Unable to contain herself any longer, tears began streaming down Chun-Li's cheeks as she quietly sobbed. Ryu didn't say anything: how could he say anything? It was made plainly obvious from their visit that Chun-Li and Gen had issues that they never resolved, but no matter how bad their relationship soured, she obviously still cared enough about him to shed tears for him. "I…I'm sorry, Ryu," she managed to spit out as the tears continued to fall. "I just told you how much I hate him, and yet here I am crying in the same way that I lost my-"
Deciding that he had heard enough, Ryu did what he thought was best to comfort Chun-Li: he wrapped his arms around her and pressed her head against his muscular chest. "…you don't have to say anything, Chun-Li," Ryu whispered as gently as he could, momentarily silencing her sobbing. "When I found my Master Gouken's corpse in the dojo, I cried, as well. It's never easy to lose someone that you've called Master…and I can't imagine what you must be feeling, to have actually heard your master's final words and watched him die."

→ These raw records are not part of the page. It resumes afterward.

-- ==== Sys2Proof/Tests/Slice0.lean ====
section
/-! SUPPORT. The package's own tests: the encodings, the checks, the examples of spec/95_test_vectors.md and of
spec/48_primitives.md, and a witness for every statement that has hypotheses. Every expected value is one the spec
prints. -/

set_option maxRecDepth 100000

open Sys2Proof Sys2Proof.Machine

namespace Sys2Proof.Tests

/-! ## States to test on -/

/-- A byte space that holds this string from index 0 on. -/
def cells (bs : List Byte) : Memory := (bs.zipIdx.filter fun p => p.1 != 0).map fun p => (p.2, p.1)

/-- The reset state with these inputs loaded. -/
def loaded (key msg : List Byte) (ctlen : BitVec 8) (ctag : Digest) (v : Block) : State :=
  { State.reset with
    inp :=
      { klen := BitVec.ofNat 32 key.length, mlen := BitVec.ofNat 32 msg.length, ctlen := ctlen, key := cells key
        msg := cells msg, ctag := ctag, v := v } }

/-- The reset state of an instance with the least parameters of R8. -/
def small : State := { State.reset with cfg := { Config.default with lenw := 6, klenw := 7 } }

/-- The state of an instance whose primitives fail. -/
def failingPorts (s : State) : State := { s with cfg := { s.cfg with cipher := .failing, hash := .failing } }

/-- The same, in the middle of a command: `BUSY = 1`, at this phase, with this word in `IR`. -/
def midway (ph : Phase) (ir : Word) (s : State) : State :=
  { s with ph := ph, ir := ir, stat := { s.stat with busy := true } }

/-- The same, in the CMAC controller, with these counters. -/
def looping (ph : Phase) (ir : Word) (n blk : Nat) (s : State) : State :=
  { midway ph ir s with work := { Work.zero with n := n, blk := blk } }

/-- The state after the next step, when the host writes this word to `CMD` and waits. -/
def afterWord (w : Nat) (s : State) : State :=
  match step (s.withFetchWord 32 w) with
  | .next t => t
  | .fault _ => s
  | .refused _ => s

/-- `KN` of file 95. -/
def kn : List Byte := bytesOf (0x2b7e151628aed2a6abf7158809cf4f3c : Block)

/-- `MN[0..n-1]` of file 95. -/
def mn (n : Nat) : List Byte :=
  (bytesOf ((0x6bc1bee22e409f96e93d7e117393172aae2d8a571e03ac9c9eb76fac45af8e51 : Digest) ++
    (0x30c81c46a35ce411e5fbc1191a0a52eff69f2445df4f9b17ad2b417be66c3710 : Digest))).take n

/-- `KH` of file 95. -/
def kh : List Byte := List.replicate 20 0x0b

/-- `MH` of file 95. -/
def mh : List Byte := bytesOf (0x4869205468657265 : BitVec 64)

/-- `TN` of file 95, in `CTAG[0..15]`, with zeros after it. -/
def tn : Digest := (0xbb1d6929e95937287fa37d129b756746 : Block) ++ (0 : Block)

/-- `TH` of file 95. -/
def th : Digest := 0xb0344c61d8db38535ca8afceaf0bf12b881dc200c9833da726e9376c2e32cff7

/-! ## Encodings (spec/30_encoding.md R80 to R83, file 95 section 7) -/

theorem test_decode_sign_hmac : decode 0b00000000000000000000000000000001 = .ok .signHmac := by decide
theorem test_decode_sign_cmac : decode 0b00000000000000000000000000010001 = .ok .signCmac := by decide
theorem test_decode_verify_hmac : decode 0b00000000000000000000000000000010 = .ok .verifyHmac := by decide
theorem test_decode_verify_cmac : decode 0b00000000000000000000000000010010 = .ok .verifyCmac := by decide
theorem test_decode_derive_cmac : decode 0b00000000000000000000000000010011 = .ok .deriveCmac := by decide
theorem test_decode_dbl : decode 0b00000000000000000000000000000100 = .ok .dbl := by decide
theorem test_decode_clear : decode 0b00000000000000000000000000001111 = .ok .clear := by decide

/-- I-1 to I-13 of file 95. -/
theorem test_decode_illegal_words :
    ([0x00000000, 0x00000003, 0x00000014, 0x0000001F, 0x00000021, 0x00000005, 0x00000010, 0x00000111, 0x80000011,
      0xFFFFFFFF, 0x0000000E, 0x00000023, 0x000000F1] : List Word).map decode? = List.replicate 13 none := by decide

theorem test_encode_words :
    Instr.all.map encode =
      [0x00000001, 0x00000011, 0x00000002, 0x00000012, 0x00000013, 0x00000004, 0x0000000F] := by decide

theorem test_decodeTableWord_rejects_long_words : decodeTableWord 32 0x100000011 = none := by decide

/-! ## Ill-formed words and configurations -/

theorem test_check_refuses_zero_field : FormatC.check { zero := 0x800000, alg := 1, op := 1 } = .error .zeroField := by
  decide
theorem test_check_refuses_reserved_op : FormatC.check { zero := 0, alg := 0, op := 5 } = .error .reservedOp := by
  decide
theorem test_check_refuses_reserved_alg : FormatC.check { zero := 0, alg := 0xF, op := 1 } = .error .reservedAlg := by
  decide
theorem test_check_refuses_derive_hmac : FormatC.check { zero := 0, alg := 0, op := 3 } = .error .wrongAlg := by decide
theorem test_check_refuses_clear_cmac : FormatC.check { zero := 0, alg := 1, op := 0xF } = .error .wrongAlg := by decide
theorem test_config_refuses_narrow_lenw : Config.wellFormed { Config.default with lenw := 5 } = false := by decide
theorem test_config_refuses_wide_lenw : Config.wellFormed { Config.default with lenw := 33 } = false := by decide
theorem test_config_refuses_narrow_klenw : Config.wellFormed { Config.default with klenw := 6 } = false := by decide
theorem test_config_refuses_wide_klenw : Config.wellFormed { Config.default with klenw := 33 } = false := by decide
theorem test_platform_refuses_no_instance :
    PlatformConfig.wellFormed { PlatformConfig.default with ninst := 0 } = false := by decide
theorem test_config_allows_least_widths :
    Config.wellFormed { Config.default with lenw := 6, klenw := 7 } = true := by decide

/-! ## The primitives (spec/48_primitives.md R225, R231) -/

theorem test_aes_r225 :
    [aesEncrypt 0x000102030405060708090a0b0c0d0e0f 0x00112233445566778899aabbccddeeff,
      aesEncrypt 0x2b7e151628aed2a6abf7158809cf4f3c 0] =
      [0x69c4e0d86a7b0430d8cdb78070b4c55a, 0x7df76b0c1ab899b33e42f047b91b546f] := by decide +kernel

/-- The check of R222. -/
theorem test_aes_round_key_1 :
    aesNextKey 0x2b7e151628aed2a6abf7158809cf4f3c 0x01 = 0xa0fafe1788542cb123a339392a6c7605 := by decide +kernel

theorem test_sha_r231_abc :
    sha256 (bytesOf (0x616263 : BitVec 24)) =
      0xba7816bf8f01cfea414140de5dae2223b00361a396177a9cb410ff61f20015ad := by decide +kernel

/-- A padded input of two blocks from one block of data. -/
theorem test_sha_r231_64_zero_bytes :
    sha256 (List.replicate 64 0) =
      0xf5a5fd42d16a20302798ef6ed309979b43003d2320d9f0e8ea9831a92759fb4b := by decide +kernel

/-! ## The commands (file 95, sections 2 to 7) -/

/-- V-DBL-2. -/
theorem test_dbl_reduces :
    (let t := afterWord 4 (loaded [] [] 0 0 0x80000000000000000000000000000000)
     (t.inp.v, hostRd t 1)) = (0x00000000000000000000000000000087, 0x0000000A) := by decide +kernel

/-- V-DBL-8: the test is on the operand, not on the shifted value. -/
theorem test_dbl_tests_the_operand :
    (let t := afterWord 4 (loaded [] [] 0 0 0x40000000000000000000000000000000)
     (t.inp.v, hostRd t 1)) = (0x80000000000000000000000000000000, 0x00000002) := by decide +kernel

/-- V-DER-5: both doublings reduce. -/
theorem test_derive_both_reduced :
    (let t := afterWord 0x13 (loaded (bytesOf (0x000102030405060708090a0b0c0d0e0f : Block)) [] 0 0 0)
     (t.out.k1, t.out.k2, hostRd t 1)) =
      (0x8d42766f0f1eb704de9f02c54391b075, 0x1a84ecde1e3d6e09bd3e058a8723606d, 0x00000002) := by decide +kernel

/-- V-DER-E17. -/
theorem test_derive_long_key :
    (let t := afterWord 0x13 (loaded (kn ++ [0x10]) [] 0 0 0)
     (t.out, hostRd t 1)) = (Outputs.zero, 0x00000102) := by decide +kernel

/-- S-1: the empty message. -/
theorem test_sign_cmac_empty_message :
    (let t := afterWord 0x11 (loaded kn [] 0 0 0)
     (t.out.tag, hostRd t 6, hostRd t 1)) =
      ((0xbb1d6929e95937287fa37d129b756746 : Block) ++ (0 : Block), 16, 0x00000002) := by decide +kernel

/-- S-C-33: two chained blocks and a padded remainder of one byte. -/
theorem test_sign_cmac_33_bytes :
    (afterWord 0x11 (loaded kn (mn 33) 0 0 0)).out.tag =
      (0xcb8006fd4b9a8313333943ad6eb92797 : Block) ++ (0 : Block) := by decide +kernel
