-- ==== Sys2Proof/Machine/Ops.lean ====
section
/-!
DEFINITION. The named operations over the exchange RAM and over the blocks' records. Every read and write of a word of
the exchange RAM goes through these.
-/

namespace Sys2Proof.Machine

/-! The exchange RAM, byte by byte. -/

/-- One byte of the exchange RAM; an unlisted address reads 0 (R157). -/
def readByte : Memory → Nat → Byte
  | [], _ => 0
  | (k, v) :: m, a => if k = a then v else readByte m a

/-- Put byte `b` at address `a`, keeping the canonical form: 0 is not listed. -/
def insertByte : Memory → Nat → Byte → Memory
  | [], a, b => if b = 0 then [] else [(a, b)]
  | (k, v) :: m, a, b =>
    if a < k then (if b = 0 then (k, v) :: m else (a, b) :: (k, v) :: m)
    else if a = k then (if b = 0 then m else (a, b) :: m)
    else (k, v) :: insertByte m a b

/-- Write one byte. There is no byte beyond the 64 KiB. -/
def writeByte (m : Memory) (a : Nat) (b : Byte) : Memory :=
  if a < Config.ramBytes then insertByte m a b else m

/-- Zero `len` bytes from `base`. -/
def zeroRange (m : Memory) (base len : Nat) : Memory :=
  m.filter fun c => !(decide (base ≤ c.1) && decide (c.1 < base + len))

/-- One 32-bit word, stored little-endian (spec/00 section 5). -/
def readWord (m : Memory) (a : Nat) : Word :=
  readByte m (a + 3) ++ (readByte m (a + 2) ++ (readByte m (a + 1) ++ readByte m a))

/-- Byte `k` of a word, byte 0 the lowest. -/
def byteOf (w : Word) (k : Nat) : Byte := w.extractLsb' (8 * k) 8

/-- Write one word, little-endian (R155: a part access writes a whole word). -/
def writeWord (m : Memory) (a : Nat) (w : Word) : Memory :=
  writeByte (writeByte (writeByte (writeByte m a (byteOf w 0)) (a + 1) (byteOf w 1)) (a + 2) (byteOf w 2)) (a + 3)
    (byteOf w 3)

/-- Write consecutive words in ascending order. -/
def writeWords (m : Memory) (a : Nat) : List Word → Memory
  | [] => m
  | w :: ws => writeWords (writeWord m a w) (a + 4) ws

/-! The exchange RAM of a state. -/

/-- A word of the exchange RAM. -/
def readRam (s : State) (a : Nat) : Word := readWord s.ram a

/-- The part's write of one word. -/
def writeRam (s : State) (a : Nat) (w : Word) : State := { s with ram := writeWord s.ram a w }

/-- The part's write of consecutive words, in ascending order. -/
def writeRamWords (s : State) (a : Nat) (ws : List Word) : State := { s with ram := writeWords s.ram a ws }

/-- The part's zeroing of a region. -/
def zeroRam (s : State) (base len : Nat) : State := { s with ram := zeroRange s.ram base len }

/-! The blocks. -/

/-- The channel of a site. -/
def channelOf (s : State) (i : Site) : SiteChannel := s.channels[i]

/-- Replace the channel of a site. -/
def setChannel (s : State) (i : Site) (c : SiteChannel) : State := { s with channels := s.channels.set i c }

/-- The port of a site. -/
def portOf (s : State) (i : Site) : LinkPort := s.ports[i]

/-- Replace the port of a site. -/
def setPort (s : State) (i : Site) (p : LinkPort) : State := { s with ports := s.ports.set i p }

/-- Replace the lot controller. -/
def setLot (s : State) (l : LotController) : State := { s with lot := l }

/-- Replace the request unit. -/
def setRequests (s : State) (r : RequestUnit) : State := { s with requests := r }

/-- Replace the derivation unit. -/
def setDerivation (s : State) (d : DerivationUnit) : State := { s with derivation := d }

/-- Replace the touchdown controller. -/
def setTouchdown (s : State) (t : TouchdownController) : State := { s with touchdown := t }

/-- Replace the rail controller. -/
def setRail (s : State) (r : RailController) : State := { s with rail := r }

/-- Replace the status mirror writer. -/
def setMirror (s : State) (m : MirrorWriter) : State := { s with mirror := m }

/-- Run an operation for each site of a list, in the list's order. -/
def forSites (sites : List Site) (f : State → Site → State) (s : State) : State := sites.foldl f s

/-- The number N of fitted sites (R174). -/
def fittedCount (s : State) : Nat := s.straps.population.toNat + 1

/-- Every channel is in DONE. -/
def allDone (s : State) : Bool := Config.allSites.all fun i => decide ((channelOf s i).state = .done)

end Sys2Proof.Machine
end

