-- ==== Sys2Proof/Machine/Lot.lean ====
section
/-!
DEFINITION. What the lot controller does with each claim and report (R6 to R13), as functions of the lot controller alone,
and the closure and summary of a lot (R20 to R22). Where a rule's event cannot come about (a report of a fresh index with
fresh-bound 0, of a resumed index with no entry), the counts stay as they are (notes/assumptions/16.md).
-/

namespace Sys2Proof.Machine

/-- The lot tag: bits 0..7 of the lot number (R4). -/
def lotTag (l : LotController) : Byte := l.number.setWidth 8

/-- A lot is OPEN or DRAINING. -/
def lotIsOpen (l : LotController) : Bool := decide (l.state ≠ .noLot)

/-- The answers to a fresh claim (R6). -/
inductive FreshAnswer where
  | noIndex
  | lotClosing
  | granted (index : Nat)
  deriving DecidableEq, Repr

/-- The answer to a fresh claim (R6). -/
def freshAnswer (l : LotController) : FreshAnswer :=
  if l.nextIndex = l.last + 1 then .noIndex
  else if l.state = .draining then .lotClosing
  else .granted l.nextIndex

/-- The lot controller after a fresh claim; a refused claim changes nothing (R6). -/
def afterFreshClaim (l : LotController) : LotController :=
  match freshAnswer l with
  | .granted _ => { l with nextIndex := l.nextIndex + 1, freshBound := l.freshBound + 1 }
  | _ => l

/-- The entry of the resume list that holds an index. -/
def entryOf (l : LotController) (index : Nat) : Option ResumeEntry := l.resumeList.find? fun e => e.index == index

/-- The answers to a resume claim (R10). -/
inductive ResumeAnswer where
  | notListed
  | mismatch
  | granted
  deriving DecidableEq, Repr

/-- The answer to a resume claim (R10). -/
def resumeAnswer (l : LotController) (index : Nat) (waferId : Word) (dieX dieY : Half) : ResumeAnswer :=
  match entryOf l index with
  | none => .notListed
  | some e =>
    if e.claimedBy = none ∧ e.waferId = waferId ∧ e.dieX = dieX ∧ e.dieY = dieY then .granted else .mismatch

/-- Replace the entry of an index, keeping its place (R8). -/
def updateEntry (l : LotController) (index : Nat) (f : ResumeEntry → ResumeEntry) : LotController :=
  { l with resumeList := l.resumeList.map fun e => if e.index = index then f e else e }

/-- The lot controller after a resume claim: a granted one claims the entry for the site (R10). -/
def afterResumeClaim (l : LotController) (index : Nat) (waferId : Word) (dieX dieY : Half) (site : Site) : LotController :=
  match resumeAnswer l index waferId dieX dieY with
  | .granted => updateEntry l index fun e => { e with claimedBy := some site }
  | _ => l

/-- Remove the entry of an index; the gap closes (R8). -/
def removeEntry (l : LotController) (index : Nat) : LotController :=
  { l with resumeList := l.resumeList.eraseP fun e => e.index == index }

/-- Account a fresh index as spoiled (R13). -/
def spoilFresh (l : LotController) : LotController :=
  if l.freshBound = 0 then l else { l with freshBound := l.freshBound - 1, spoiled := l.spoiled + 1 }

/-- Account a listed index as spoiled and remove its entry (R13). -/
def spoilListed (l : LotController) (index : Nat) : LotController :=
  match entryOf l index with
  | none => l
  | some _ => { removeEntry l index with spoiled := l.spoiled + 1 }

/-- A spoil reported by a site (R13). -/
def afterSpoil (l : LotController) (b : BoundIndex) : LotController :=
  match b.kind with
  | .fresh => spoilFresh l
  | .resumed => spoilListed l b.index

/-- A commit reported by a site (R12). -/
def afterCommit (l : LotController) (b : BoundIndex) : LotController :=
  match b.kind with
  | .fresh => if l.freshBound = 0 then l else { l with freshBound := l.freshBound - 1, committed := l.committed + 1 }
  | .resumed =>
    match entryOf l b.index with
    | none => l
    | some _ => { removeEntry l b.index with committed := l.committed + 1 }

/-- Whether the resume list has room for a further entry (R9). -/
def listHasRoom (l : LotController) : Bool := decide (l.resumeList.length < Config.resumePlaces)

/-- The new entry of a hold (R9). -/
def heldEntry (index : Nat) (waferId : Word) (dieX dieY : Half) : ResumeEntry :=
  { index := index, waferId := waferId, dieX := dieX, dieY := dieY, count := 1, claimedBy := none }

/-- A hold reported by a site: the index joins the list, or is spoiled when the list is full (R9). -/
def afterHold (l : LotController) (index : Nat) (waferId : Word) (dieX dieY : Half) : LotController :=
  if l.freshBound = 0 then l
  else if listHasRoom l then
    { l with freshBound := l.freshBound - 1, resumeList := l.resumeList ++ [heldEntry index waferId dieX dieY] }
  else spoilFresh l

/-- The disposition of a hold (R9). -/
def holdDisposition (l : LotController) : Disposition × Option SpoilCause :=
  if listHasRoom l then (.held, none) else (.spoiled, some .resumeListFull)

/-- Whether a release takes the interruption count to 3 (R11). -/
def releaseSpoils (l : LotController) (index : Nat) : Bool :=
  match entryOf l index with
  | none => false
  | some e => decide (3 ≤ e.count + 1)

/-- A release reported by a site: the entry is unclaimed and its count rises; at 3 the index is spoiled (R11). -/
def afterRelease (l : LotController) (index : Nat) : LotController :=
  if releaseSpoils l index then spoilListed l index
  else updateEntry l index fun e => { e with claimedBy := none, count := e.count + 1 }

/-- The disposition of a release (R11). -/
def releaseDisposition (l : LotController) (index : Nat) : Disposition × Option SpoilCause :=
  if releaseSpoils l index then (.spoiled, some .resumeLimit) else (.held, none)

/-- The lot controller after a report about the index `b` of a site with these die figures (R9, R11, R12, R13). -/
def afterReport (l : LotController) (b : BoundIndex) (waferId : Word) (dieX dieY : Half) : Report → LotController
  | .commit => afterCommit l b
  | .spoil _ => afterSpoil l b
  | .hold => afterHold l b.index waferId dieX dieY
  | .release => afterRelease l b.index

/-- The disposition that the lot controller's decision gives (R9, R11, R12, R13). -/
def reportDisposition (l : LotController) (b : BoundIndex) : Report → Disposition × Option SpoilCause
  | .commit => (.committed, none)
  | .spoil cause => (.spoiled, some cause)
  | .hold => holdDisposition l
  | .release => releaseDisposition l b.index

/-- Every entry of the list is spoiled, in list order, and joins the closure list (R20 step 1, R22 step 1). -/
def spoilList (l : LotController) : LotController :=
  { l with
    spoiled := l.spoiled + l.resumeList.length
    closureList := l.closureList ++ l.resumeList.map (·.index)
    resumeList := [] }

/-- A fresh index held by a site is spoiled by a soft reset and joins the closure list (R22 step 2). -/
def spoilFreshByReset (l : LotController) (index : Nat) : LotController :=
  if l.freshBound = 0 then l else { spoilFresh l with closureList := l.closureList ++ [index] }

/-- Write the lot summary: the lot number word first set to 0, then the closure list, then k, the counts and the reason,
and the lot number word last (R21). -/
def writeSummary (s : State) (reason : ClosureReason) : State :=
  let l := s.lot
  let indices := l.closureList.take Config.closurePlaces
  let s := writeRam s atSummary 0
  let s := writeRamWords s (atSummary + 0x1C) (indices.map natWord)
  let s := writeRam s (atSummary + 0x18) (natWord l.closureList.length)
  let s := writeRamWords s (atSummary + 0x04)
    [natWord l.first, natWord l.nextIndex, natWord l.committed, natWord l.spoiled, reason.code]
  writeRam s atSummary l.number

/-- The eight words of a place of the resume-list copy (spec/09 section 9.3). -/
def resumeCopyWords (e : ResumeEntry) : List Word :=
  [natWord e.index, e.waferId, e.dieX.signExtend 32, e.dieY.signExtend 32, natWord e.count,
   if e.claimedBy.isSome then 1 else 0, natWord ((e.claimedBy.map (·.val)).getD 0), 0]

/-- Write the resume-list copy: the entries in list order, then zero up to the 64th place (R17). -/
def writeResumeCopy (s : State) : State :=
  let s0 := zeroRam s atResumeCopy (32 * Config.resumePlaces)
  writeRamWords s0 atResumeCopy (((s.lot.resumeList.take Config.resumePlaces).map resumeCopyWords).flatten)

end Sys2Proof.Machine
end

Noticing that Chun-Li was not saying anything, Ryu lowered his eyes to see Chun-Li looking up at him, a little startled at his sudden act of caring. "Ryu…"
"You don't have to say anything, Chun-Li," Ryu repeated as he tightened his embrace. "Just let it all out…and know that I'm here for you, to help you get through this." With those words, the wandering warrior allowed Chun-Li to continue crying into his shirt, doing his best to comfort her in her time of need. With my Master Gouken, he was murdered: one day I can avenge his death by facing Akuma, he thought as he slowly rubbed Chun-Li's back. With Master Gen, it's something that's out of our control…and somehow, that makes it all the more painful. The only thing we can do…is have friends be there for us in our time of need.